/-- 41_key_schedule.md R86, R87, R89: with a legal `KEYLEN`, `EXPAND_KEY` succeeds; `KS` follows the forward recurrence from
the key words, `IKS` is `KS` in reverse groups with the interior ones through `InvMixWord`, the words past the rows are 0,
`NR` and `KS_VALID` are set, and nothing else but the completion happens. With any other `KEYLEN` it reports `KEY_LENGTH`
and changes nothing else. Only the word 1 is this command. -/
def Obligations.ExpandKeyBuildsBothSchedules : Prop :=
  (∀ (s : State) (nk : Nat), (nk = 4 ∨ nk = 6 ∨ nk = 8) → s.keylen.toNat = 4 * nk →
    ∃ t, exec .expandKey s = .next t
      ∧ t = complete .none { s with ks := t.ks, iks := t.iks, nr := t.nr, ksValid := true }
      ∧ t.nr.toNat = nk + 6
      ∧ (∀ (i : Nat) (h : i < 8), i < nk → scheduleWord t.ks i = s.key[i])
      ∧ (∀ i, nk ≤ i → i < (nk + 7) * 4 →
          scheduleWord t.ks i = scheduleWord t.ks (i - nk) ^^^
            (if i % nk = 0 then
              subWord s.tables ((scheduleWord t.ks (i - 1)).rotateLeft 8) ^^^ ((rcon (i / nk)).setWidth 32 <<< 24)
            else if nk = 8 ∧ i % nk = 4 then subWord s.tables (scheduleWord t.ks (i - 1))
            else scheduleWord t.ks (i - 1)))
      ∧ (∀ g j, g ≤ nk + 6 → j < 4 →
          scheduleWord t.iks (4 * g + j) =
            if g = 0 ∨ g = nk + 6 then scheduleWord t.ks (4 * (nk + 6 - g) + j)
            else invMixWord s.tables (scheduleWord t.ks (4 * (nk + 6 - g) + j)))
      ∧ (∀ i, (nk + 7) * 4 ≤ i → i < 60 → scheduleWord t.ks i = 0 ∧ scheduleWord t.iks i = 0))
  ∧ (∀ s : State, s.keylen.toNat ≠ 16 → s.keylen.toNat ≠ 24 → s.keylen.toNat ≠ 32 →
      exec .expandKey s = .next (complete .keyLength s))
  ∧ (∀ w : Word, decode w = .ok .expandKey ↔ w = 0x00000001)

/-- 41_key_schedule.md R90, all five properties, of every valid schedule in a state that meets `Inv`. -/
def Obligations.SchedulesHaveTheirProperties : Prop :=
  ∀ (s : State) (nk : Nat), Inv s → s.ksValid = true → s.keylen.toNat = 4 * nk →
    (∀ (i : Nat) (h : i < 8), i < nk → scheduleWord s.ks i = s.key[i])
    ∧ (∀ j, j < 4 → scheduleWord s.iks j = scheduleWord s.ks (4 * (nk + 6) + j)
        ∧ scheduleWord s.iks (4 * (nk + 6) + j) = scheduleWord s.ks j)
    ∧ (∀ g j, 1 ≤ g → g ≤ nk + 5 → j < 4 →
        scheduleWord s.iks (4 * g + j) = invMixWord s.tables (scheduleWord s.ks (4 * (nk + 6 - g) + j)))
    ∧ (∀ i, nk ≤ i → i < (nk + 7) * 4 → i % nk ≠ 0 → (nk = 8 → i % 8 ≠ 4) →
        scheduleWord s.ks i = scheduleWord s.ks (i - nk) ^^^ scheduleWord s.ks (i - 1))
    ∧ invMixWord s.tables 0 = 0

/-- 41_key_schedule.md R88: a valid schedule stays valid and unchanged through every step but an accepted write of `KEY` or
`KEYLEN`, an `EXPAND_KEY`, or a reset; and no other command writes `KS`, `IKS` or `NR`. -/
def Obligations.ValidScheduleStaysUntilKeyWrite : Prop :=
  (∀ s t : State, step s = .next t → s.ksValid = true →
    (t.ksValid = true ∧ t.ks = s.ks ∧ t.iks = s.iks ∧ t.nr = s.nr)
    ∨ s.inputs.head? = some .reset
    ∨ (engineMoves s = true ∧ ∃ w, s.pending = some w ∧ decode w = .ok .expandKey)
    ∨ (s.busy = false ∧ ∃ v off, s.inputs.head? = some (.write (s.cfg.aesBase + off) 4 v)
        ∧ (off = 0x018 ∨ (0x040 ≤ off ∧ off < 0x060))))
  ∧ (∀ (i : Instr) (s t : State), i ≠ .expandKey → exec i s = .next t →
      t.ks = s.ks ∧ t.iks = s.iks ∧ t.nr = s.nr ∧ t.ksValid = s.ksValid)

/-- 43_cbc.md R110: `LOAD_IV` copies the IV to the chaining value, with or without a schedule, and only completes besides;
only the word 2 is this command. -/
def Obligations.LoadIvCopiesTheIv : Prop :=
  (∀ s : State, exec .loadIv s = .next (complete .none { s with cv := s.iv }))
  ∧ ∀ w : Word, decode w = .ok .loadIv ↔ w = 0x00000002

/-- 42_block.md R102: under a valid schedule and for a block that exists, `BLK_ENC b` encrypts the block XOR the chaining
value in place and leaves the ciphertext in the chaining value; an unwritten word of the block counts as any value. Without
a schedule, else for a block that does not exist, it reports the error and changes nothing else. Its word is
`0x00000003 | (b << 8)`. -/
def Obligations.BlkEncEncryptsInPlace : Prop :=
  ∀ (s : State) (b : Nat),
    (s.ksValid = true → b < dbufBlocks s.cfg →
      ∃ t x, exec (.blkEnc b) s = .next t ∧ blockReadsAs s.mem b x
        ∧ t.cv = encryptBlock s.tables s.ks s.nr.toNat (quadXor x s.cv)
        ∧ memBlock t.mem b = some t.cv
        ∧ (∀ a, ¬ inBlock b a → memRead t.mem a = memRead s.mem a)
        ∧ t = complete .none { s with mem := t.mem, cv := t.cv, draws := t.draws })
    ∧ (s.ksValid = false → exec (.blkEnc b) s = .next (complete .noSchedule s))
    ∧ (s.ksValid = true → dbufBlocks s.cfg ≤ b → exec (.blkEnc b) s = .next (complete .blkRange s))
    ∧ (b < 256 → decode (0x00000003 ||| BitVec.ofNat 32 b <<< 8) = .ok (.blkEnc b))

/-- 42_block.md R103: under a valid schedule and for a block that exists, `BLK_DEC b` decrypts the block in place, XORs the
chaining value into the result, and leaves the ciphertext it read in the chaining value; errors as `BLK_ENC`. Its word is
`0x00000004 | (b << 8)`. -/
def Obligations.BlkDecDecryptsInPlace : Prop :=
  ∀ (s : State) (b : Nat),
    (s.ksValid = true → b < dbufBlocks s.cfg →
      ∃ t x, exec (.blkDec b) s = .next t ∧ blockReadsAs s.mem b x
        ∧ memBlock t.mem b = some (quadXor (decryptBlock s.tables s.iks s.nr.toNat x) s.cv)
        ∧ t.cv = x
        ∧ (∀ a, ¬ inBlock b a → memRead t.mem a = memRead s.mem a)
        ∧ t = complete .none { s with mem := t.mem, cv := t.cv, draws := t.draws })
    ∧ (s.ksValid = false → exec (.blkDec b) s = .next (complete .noSchedule s))
    ∧ (s.ksValid = true → dbufBlocks s.cfg ≤ b → exec (.blkDec b) s = .next (complete .blkRange s))
    ∧ (b < 256 → decode (0x00000004 ||| BitVec.ofNat 32 b <<< 8) = .ok (.blkDec b))

/-- 43_cbc.md R111: under a valid schedule the two CBC commands report `BLOCK_LENGTH` exactly when `LEN` is no multiple of
16 or exceeds `DBUF_BYTES`, and then change nothing else; otherwise they touch blocks `0 .. LEN/16 - 1` only, none for 0. -/
def Obligations.CbcChecksTheLength : Prop :=
  ∀ (i : Instr) (s : State), (i = .cbcEnc ∨ i = .cbcDec) → s.ksValid = true →
    (s.len.toNat % 16 ≠ 0 ∨ 16 * dbufBlocks s.cfg < s.len.toNat → exec i s = .next (complete .blockLength s))
    ∧ (s.len.toNat % 16 = 0 → s.len.toNat ≤ 16 * dbufBlocks s.cfg →
        ∃ t, exec i s = .next t ∧ t.err = .none
          ∧ (∀ b, b < s.len.toNat / 16 → (memBlock t.mem b).isSome = true)
          ∧ (∀ a, a < 0x1000 ∨ 0x1000 + s.len.toNat ≤ a → memRead t.mem a = memRead s.mem a)
          ∧ (s.len = 0 → t.mem = s.mem ∧ t.cv = s.iv))

/-- 43_cbc.md R112: `CBC_ENC` succeeds under a valid schedule and a legal length; each block becomes the encryption of its
old value XOR the ciphertext before it, the IV for block 0; the chaining value ends as the last ciphertext, the IV if there
is none; nothing else changes. Without a schedule, else with an illegal length, it reports the error and changes nothing
else. Its word is 5. -/
def Obligations.CbcEncChainsCiphertext : Prop :=
  (∀ s : State, s.ksValid = true → s.len.toNat % 16 = 0 → s.len.toNat ≤ 16 * dbufBlocks s.cfg →
    ∃ (t : State) (x y : Nat → Quad), exec .cbcEnc s = .next t
      ∧ (∀ b, b < s.len.toNat / 16 → blockReadsAs s.mem b (x b) ∧ memBlock t.mem b = some (y b)
          ∧ y b = encryptBlock s.tables s.ks s.nr.toNat (quadXor (x b) (if b = 0 then s.iv else y (b - 1))))
      ∧ t.cv = (if s.len.toNat / 16 = 0 then s.iv else y (s.len.toNat / 16 - 1))
      ∧ (∀ a, a < 0x1000 ∨ 0x1000 + s.len.toNat ≤ a → memRead t.mem a = memRead s.mem a)
      ∧ t = complete .none { s with mem := t.mem, cv := t.cv, draws := t.draws })
  ∧ (∀ s : State, s.ksValid = false → exec .cbcEnc s = .next (complete .noSchedule s))
  ∧ (∀ s : State, s.ksValid = true → s.len.toNat % 16 ≠ 0 ∨ 16 * dbufBlocks s.cfg < s.len.toNat →
      exec .cbcEnc s = .next (complete .blockLength s))
  ∧ ∀ w : Word, decode w = .ok .cbcEnc ↔ w = 0x00000005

※ ※ ※

Task instructions: Could you return exactly the stretch of the data above that starts at the line with "exec .expandKey s = .next (complete" and ends at the line with "true → s.keylen.toNat = 4 * nk →", both lines included?

Answer section:
      exec .expandKey s = .next (complete .keyLength s))
  ∧ (∀ w : Word, decode w = .ok .expandKey ↔ w = 0x00000001)

/-- 41_key_schedule.md R90, all five properties, of every valid schedule in a state that meets `Inv`. -/
def Obligations.SchedulesHaveTheirProperties : Prop :=
  ∀ (s : State) (nk : Nat), Inv s → s.ksValid = true → s.keylen.toNat = 4 * nk →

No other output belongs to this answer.